**Your objective:**
Could you print exactly the lines of the listing below, starting at the line that has "theorem State.running_of_foldl_freeze (ks" and ending at the line that has "case h_2 => simp at h", and only those lines?

# # #

@[simp] theorem State.waitC_cycle (s : State) (u : UnitSt) (w : CtlWait) : (s.waitC u w).cycle = s.cycle := rfl
@[simp] theorem State.waitC_schedule (s : State) (u : UnitSt) (w : CtlWait) : (s.waitC u w).schedule = s.schedule := rfl
@[simp] theorem State.waitC_turn (s : State) (u : UnitSt) (w : CtlWait) : (s.waitC u w).turn = s.turn := rfl
@[simp] theorem State.waitC_cur (s : State) (u : UnitSt) (w : CtlWait) : (s.waitC u w).cur = s.cur := rfl
@[simp] theorem State.waitC_now (s : State) (u : UnitSt) (w : CtlWait) : (s.waitC u w).now = s.now := rfl
@[simp] theorem State.waitC_fresh (s : State) (u : UnitSt) (w : CtlWait) : (s.waitC u w).fresh = s.fresh := rfl
@[simp] theorem State.waitC_mem (s : State) (u : UnitSt) (w : CtlWait) : (s.waitC u w).mem = s.mem := rfl
@[simp] theorem State.waitC_keys (s : State) (u : UnitSt) (w : CtlWait) : (s.waitC u w).keys = s.keys := rfl
@[simp] theorem State.waitC_poison (s : State) (u : UnitSt) (w : CtlWait) : (s.waitC u w).poison = s.poison := rfl
@[simp] theorem State.waitC_corrected (s : State) (u : UnitSt) (w : CtlWait) : (s.waitC u w).corrected = s.corrected := rfl
@[simp] theorem State.waitC_pairs (s : State) (u : UnitSt) (w : CtlWait) : (s.waitC u w).pairs = s.pairs := rfl
@[simp] theorem State.waitC_dies (s : State) (u : UnitSt) (w : CtlWait) : (s.waitC u w).dies = s.dies := rfl
@[simp] theorem State.waitC_toHome (s : State) (u : UnitSt) (w : CtlWait) : (s.waitC u w).toHome = s.toHome := rfl
@[simp] theorem State.waitC_toDie (s : State) (u : UnitSt) (w : CtlWait) : (s.waitC u w).toDie = s.toDie := rfl
@[simp] theorem State.waitC_cmds (s : State) (u : UnitSt) (w : CtlWait) : (s.waitC u w).cmds = s.cmds := rfl
@[simp] theorem State.waitC_acks (s : State) (u : UnitSt) (w : CtlWait) : (s.waitC u w).acks = s.acks := rfl
@[simp] theorem State.waitC_subs (s : State) (u : UnitSt) (w : CtlWait) : (s.waitC u w).subs = s.subs := rfl
@[simp] theorem State.waitC_updates (s : State) (u : UnitSt) (w : CtlWait) : (s.waitC u w).updates = s.updates := rfl
@[simp] theorem State.waitC_jobs (s : State) (u : UnitSt) (w : CtlWait) : (s.waitC u w).jobs = s.jobs := rfl
@[simp] theorem State.waitC_lastRoot (s : State) (u : UnitSt) (w : CtlWait) : (s.waitC u w).lastRoot = s.lastRoot := rfl
@[simp] theorem State.waitC_lastRuns (s : State) (u : UnitSt) (w : CtlWait) : (s.waitC u w).lastRuns = s.lastRuns := rfl
@[simp] theorem State.waitC_p0 (s : State) (u : UnitSt) (w : CtlWait) : (s.waitC u w).p0 = s.p0 := rfl
@[simp] theorem State.waitC_p1 (s : State) (u : UnitSt) (w : CtlWait) : (s.waitC u w).p1 = s.p1 := rfl
@[simp] theorem State.waitC_outstanding (s : State) (u : UnitSt) (w : CtlWait) : (s.waitC u w).outstanding = s.outstanding := rfl
@[simp] theorem State.waitC_out (s : State) (u : UnitSt) (w : CtlWait) : (s.waitC u w).out = s.out := rfl
@[simp] theorem State.waitC_aer (s : State) (u : UnitSt) (w : CtlWait) : (s.waitC u w).aer = s.aer := rfl
@[simp] theorem State.waitC_ras (s : State) (u : UnitSt) (w : CtlWait) : (s.waitC u w).ras = s.ras := rfl
@[simp] theorem State.waitC_rasq (s : State) (u : UnitSt) (w : CtlWait) : (s.waitC u w).rasq = s.rasq := rfl
@[simp] theorem State.waitC_vfbind0 (s : State) (u : UnitSt) (w : CtlWait) : (s.waitC u w).vfbind0 = s.vfbind0 := rfl
@[simp] theorem State.waitC_vfbind2 (s : State) (u : UnitSt) (w : CtlWait) : (s.waitC u w).vfbind2 = s.vfbind2 := rfl
@[simp] theorem State.waitC_fw (s : State) (u : UnitSt) (w : CtlWait) : (s.waitC u w).fw = s.fw := rfl

@[simp] theorem State.setDie_cycle (s : State) (d : Nat) (x : Die) : (s.setDie d x).cycle = s.cycle := rfl
@[simp] theorem State.setDie_schedule (s : State) (d : Nat) (x : Die) : (s.setDie d x).schedule = s.schedule := rfl
@[simp] theorem State.setDie_turn (s : State) (d : Nat) (x : Die) : (s.setDie d x).turn = s.turn := rfl
@[simp] theorem State.setDie_cur (s : State) (d : Nat) (x : Die) : (s.setDie d x).cur = s.cur := rfl
@[simp] theorem State.setDie_now (s : State) (d : Nat) (x : Die) : (s.setDie d x).now = s.now := rfl
@[simp] theorem State.setDie_fresh (s : State) (d : Nat) (x : Die) : (s.setDie d x).fresh = s.fresh := rfl
@[simp] theorem State.setDie_mem (s : State) (d : Nat) (x : Die) : (s.setDie d x).mem = s.mem := rfl
@[simp] theorem State.setDie_keys (s : State) (d : Nat) (x : Die) : (s.setDie d x).keys = s.keys := rfl
@[simp] theorem State.setDie_poison (s : State) (d : Nat) (x : Die) : (s.setDie d x).poison = s.poison := rfl
@[simp] theorem State.setDie_corrected (s : State) (d : Nat) (x : Die) : (s.setDie d x).corrected = s.corrected := rfl
@[simp] theorem State.setDie_units (s : State) (d : Nat) (x : Die) : (s.setDie d x).units = s.units := rfl
@[simp] theorem State.setDie_pairs (s : State) (d : Nat) (x : Die) : (s.setDie d x).pairs = s.pairs := rfl
@[simp] theorem State.setDie_toHome (s : State) (d : Nat) (x : Die) : (s.setDie d x).toHome = s.toHome := rfl
@[simp] theorem State.setDie_toDie (s : State) (d : Nat) (x : Die) : (s.setDie d x).toDie = s.toDie := rfl
@[simp] theorem State.setDie_cmds (s : State) (d : Nat) (x : Die) : (s.setDie d x).cmds = s.cmds := rfl
@[simp] theorem State.setDie_acks (s : State) (d : Nat) (x : Die) : (s.setDie d x).acks = s.acks := rfl
@[simp] theorem State.setDie_subs (s : State) (d : Nat) (x : Die) : (s.setDie d x).subs = s.subs := rfl
@[simp] theorem State.setDie_updates (s : State) (d : Nat) (x : Die) : (s.setDie d x).updates = s.updates := rfl
@[simp] theorem State.setDie_jobs (s : State) (d : Nat) (x : Die) : (s.setDie d x).jobs = s.jobs := rfl
@[simp] theorem State.setDie_lastRoot (s : State) (d : Nat) (x : Die) : (s.setDie d x).lastRoot = s.lastRoot := rfl
@[simp] theorem State.setDie_lastRuns (s : State) (d : Nat) (x : Die) : (s.setDie d x).lastRuns = s.lastRuns := rfl
@[simp] theorem State.setDie_p0 (s : State) (d : Nat) (x : Die) : (s.setDie d x).p0 = s.p0 := rfl
@[simp] theorem State.setDie_p1 (s : State) (d : Nat) (x : Die) : (s.setDie d x).p1 = s.p1 := rfl
@[simp] theorem State.setDie_outstanding (s : State) (d : Nat) (x : Die) : (s.setDie d x).outstanding = s.outstanding := rfl
@[simp] theorem State.setDie_out (s : State) (d : Nat) (x : Die) : (s.setDie d x).out = s.out := rfl
@[simp] theorem State.setDie_aer (s : State) (d : Nat) (x : Die) : (s.setDie d x).aer = s.aer := rfl
@[simp] theorem State.setDie_ras (s : State) (d : Nat) (x : Die) : (s.setDie d x).ras = s.ras := rfl
@[simp] theorem State.setDie_rasq (s : State) (d : Nat) (x : Die) : (s.setDie d x).rasq = s.rasq := rfl
@[simp] theorem State.setDie_vfbind0 (s : State) (d : Nat) (x : Die) : (s.setDie d x).vfbind0 = s.vfbind0 := rfl
@[simp] theorem State.setDie_vfbind2 (s : State) (d : Nat) (x : Die) : (s.setDie d x).vfbind2 = s.vfbind2 := rfl
@[simp] theorem State.setDie_fw (s : State) (d : Nat) (x : Die) : (s.setDie d x).fw = s.fw := rfl
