-- ==== Sys2Proof/Laws/PerInstr.lean ====
section
/-!
SUPPORT. Per instruction: its word is one of the three sizes that code and task streams have, and fits that size.
-/

namespace Sys2Proof.Laws

/-- The word that the encoder gives an instruction has 32, 64 or 256 bits and lies below two to that power (R185, R228, R236, R238, R239). -/
def Encoding.Statement (i : Instr) : Prop := ∀ n w, encode i = some (n, w) → (n = 32 ∨ n = 64 ∨ n = 256) ∧ w < 2 ^ n

theorem Encoding.fits (i : Instr) : Encoding.Statement i := by
  intro n w h
  unfold encode at h
  split at h <;> first | (simp at h; done) | (simp only [Option.some.injEq, Prod.mk.injEq] at h; obtain ⟨rfl, rfl⟩ := h; exact ⟨by simp, by first | exact BitVec.isLt _ | decide⟩)
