/-- After an update in place of a unit whose key is one unit's alone, a member is the new unit or an old one of another key. -/
theorem mem_putUnitL {u x : UnitSt} {l : List UnitSt} (hnd : (l.map UnitSt.key).Nodup) (hx : x ∈ putUnitL u l) :
    x = u ∨ (x ∈ l ∧ x.key ≠ u.key) := by
  induction l with
  | nil => simp [putUnitL] at hx
  | cons y ys ih =>
    obtain ⟨hy, hys⟩ := List.nodup_cons.1 hnd
    unfold putUnitL at hx
    split at hx
    case isTrue hkey =>
      rcases List.mem_cons.1 hx with rfl | hmem
      · exact .inl rfl
      · exact .inr ⟨List.mem_cons_of_mem _ hmem, fun e => hy (hkey ▸ e ▸ List.mem_map_of_mem hmem)⟩
    case isFalse hkey =>
      rcases List.mem_cons.1 hx with rfl | hmem
      · exact .inr ⟨List.mem_cons_self, hkey⟩
      · exact (ih hys hmem).imp_right (fun ⟨hmem, hne⟩ => ⟨List.mem_cons_of_mem _ hmem, hne⟩)

/-- All that a freeze can do to the units: nothing, where no running unit has the key, or put a unit of the key that no longer runs. -/
theorem State.freeze_units_cases (s : State) (k : UKey) :
    ((s.freeze k).units = s.units ∧ ∀ u, s.findUnit k = some u → u.running = false) ∨
    ∃ v : UnitSt, v.key = k ∧ v.running = false ∧ (s.freeze k).units = putUnitL v s.units := by
  unfold State.freeze
  split
  case h_1 hnone => exact .inl ⟨rfl, by simp [hnone]⟩
  case h_2 u hfind =>
    split
    case h_1 p n hplace =>
      refine .inr ⟨{ u with place := .saving p n, frozenAt := s.cycle }, s.findUnit_key k u hfind, rfl, ?_⟩
      simp [State.putUnit]
    all_goals
      rename_i hplace
      exact .inl ⟨rfl, fun w hw => by rw [hfind] at hw; cases hw; simp [UnitSt.running, hplace]⟩

theorem State.freeze_unitKeys (s : State) (k : UKey) : (s.freeze k).units.map UnitSt.key = s.units.map UnitSt.key := by
  rcases s.freeze_units_cases k with ⟨h, -⟩ | ⟨v, -, -, h⟩
  · rw [h]
  · rw [h, map_key_putUnitL]

/-- Where keys are unique, a member of the list is the one that its key finds. -/
theorem State.findUnit_of_mem {s : State} {u : UnitSt} (hnd : (s.units.map UnitSt.key).Nodup) (hu : u ∈ s.units) :
    s.findUnit u.key = some u := by
  obtain ⟨w, hw⟩ : ∃ w, s.findUnit u.key = some w := Option.isSome_iff_exists.1 (List.find?_isSome.2 ⟨u, hu, by simp⟩)
  have : w = u := List.inj_on_of_nodup_map hnd (List.mem_of_find?_eq_some hw) hu (s.findUnit_key _ _ hw)
  rw [hw, this]

/-- What runs after a freeze ran before it and has another key. -/
theorem State.running_of_freeze {s : State} {k : UKey} {u : UnitSt} (hnd : (s.units.map UnitSt.key).Nodup)
    (hu : u ∈ (s.freeze k).units) (hr : u.running = true) : u ∈ s.units ∧ u.key ≠ k := by
  rcases s.freeze_units_cases k with ⟨h, hstill⟩ | ⟨v, hv, hstill, h⟩
  · rw [h] at hu
    refine ⟨hu, fun e => ?_⟩
    simp [hstill u (e ▸ State.findUnit_of_mem hnd hu)] at hr
  · rw [h] at hu
    rcases mem_putUnitL hnd hu with rfl | ⟨hmem, hne⟩
    · simp [hstill] at hr
    · exact ⟨hmem, hv ▸ hne⟩

theorem State.foldl_freeze_dies (ks : List UKey) (s : State) : (ks.foldl State.freeze s).dies = s.dies := by
  induction ks generalizing s with
  | nil => rfl
  | cons k ks ih => rw [List.foldl_cons, ih, State.freeze_dies]

/-- What runs after a row of freezes ran before them and has none of their keys. -/
theorem State.running_of_foldl_freeze (ks : List UKey) {s : State} {u : UnitSt} (hnd : (s.units.map UnitSt.key).Nodup)
    (hu : u ∈ (ks.foldl State.freeze s).units) (hr : u.running = true) : u ∈ s.units ∧ u.key ∉ ks := by
  induction ks generalizing s with
  | nil => exact ⟨hu, by simp⟩
  | cons k ks ih =>
    obtain ⟨hmem, hks⟩ := ih (by rw [State.freeze_unitKeys]; exact hnd) hu
    obtain ⟨hmem, hk⟩ := State.running_of_freeze hnd hmem hr
    exact ⟨hmem, by simp [hk, hks]⟩

/-! ### PAIROFF (R439) -/

/-- A running unit has the pair of its place. -/
theorem UnitSt.occupies_of_running {u : UnitSt} (h : u.running = true) : ∃ k, u.occupies = some (u.pair, k) := by
  unfold UnitSt.running at h
  split at h
  case h_1 p k hp => exact ⟨k, by simp [UnitSt.pair, UnitSt.occupies, hp]⟩
  case h_2 => simp at h

theorem setPairoff_pairoff (s : State) {d : Nat} (x : BitVec 96) (hd : d < 4) : ((setPairoff s d x).die d).pairoff = x := by
  have hdies : (setPairoff s d x).dies = (s.modDie d (fun y => { y with pairoff := x })).dies := State.foldl_freeze_dies _ _
  have hdie : (setPairoff s d x).die d = (s.modDie d (fun y => { y with pairoff := x })).die d := by simp only [State.die, hdies]
  rw [hdie, State.die_modDie s _ hd]

theorem exec_pairoffWrite (s : State) {die : Nat} (reg : Nat) (v : Word) (hd : die < 4) :
    exec (.pairoffWrite die reg v) s = .next (writePairoff s die reg v) := by
  show execPairoffWrite die reg v s = _
  simp [execPairoffWrite, Config.dies, hd]

/-- PAIROFF0 holds bits 63:0, PAIROFF1 bits 95:64; a write of one keeps the other. -/
theorem writePairoff_pairoff (s : State) {die : Nat} (reg : Nat) (v : Word) (hd : die < 4) :
    ((writePairoff s die reg v).die die).pairoff =
      if reg = 0 then (s.die die).pairoff.extractLsb' 64 32 ++ v else v.extractLsb' 0 32 ++ (s.die die).pairoff.extractLsb' 0 64 := by
  rw [writePairoff, setPairoff_pairoff s _ hd]
  by_cases hreg : reg = 0 <;> simp [hreg]

/-- A unit that runs on a pair that PAIROFF names once it has been set runs on a pair that it named before. -/
theorem setPairoff_running {s : State} {d : Nat} {x : BitVec 96} {u : UnitSt} (hnd : (s.units.map UnitSt.key).Nodup)
    (hu : u ∈ (setPairoff s d x).units) (hr : u.running = true) (hdie : dieOf u.pair = d) (hoff : x.getLsbD (u.pair % 96) = true) :
    (s.die d).pairoff.getLsbD (u.pair % 96) = true := by
  obtain ⟨w, hw, hwu⟩ := List.mem_map.1 hu
  -- the last step of the write touches no unit that runs
  have hsame : w = u := by
    revert hwu
    dsimp only
    split
    · split
      · rintro rfl; simp [UnitSt.running] at hr
      · exact id
    · exact id
  subst hsame
  obtain ⟨hmem, hkey⟩ := State.running_of_foldl_freeze _ (s := s.modDie d (fun y => { y with pairoff := x })) hnd hw hr
  obtain ⟨k, hocc⟩ := UnitSt.occupies_of_running hr
  by_contra hold
  refine hkey (List.mem_map_of_mem (List.mem_filter.2 ⟨hmem, ?_⟩))
  have hlt : w.pair % 96 < 0 + 96 := by omega
  simp only [hocc, Config.pairsPerDie, hdie, BEq.rfl, Bool.true_and, List.contains_iff_mem, List.mem_filter, mem_range]
  exact ⟨⟨Nat.zero_le _, hlt⟩, by simpa [hoff] using hold⟩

# # #

**Result for this exercise:**
theorem State.running_of_foldl_freeze (ks : List UKey) {s : State} {u : UnitSt} (hnd : (s.units.map UnitSt.key).Nodup)
    (hu : u ∈ (ks.foldl State.freeze s).units) (hr : u.running = true) : u ∈ s.units ∧ u.key ∉ ks := by
  induction ks generalizing s with
  | nil => exact ⟨hu, by simp⟩
  | cons k ks ih =>
    obtain ⟨hmem, hks⟩ := ih (by rw [State.freeze_unitKeys]; exact hnd) hu
    obtain ⟨hmem, hk⟩ := State.running_of_freeze hnd hmem hr
    exact ⟨hmem, by simp [hk, hks]⟩

/-! ### PAIROFF (R439) -/

/-- A running unit has the pair of its place. -/
theorem UnitSt.occupies_of_running {u : UnitSt} (h : u.running = true) : ∃ k, u.occupies = some (u.pair, k) := by
  unfold UnitSt.running at h
  split at h
  case h_1 p k hp => exact ⟨k, by simp [UnitSt.pair, UnitSt.occupies, hp]⟩
  case h_2 => simp at h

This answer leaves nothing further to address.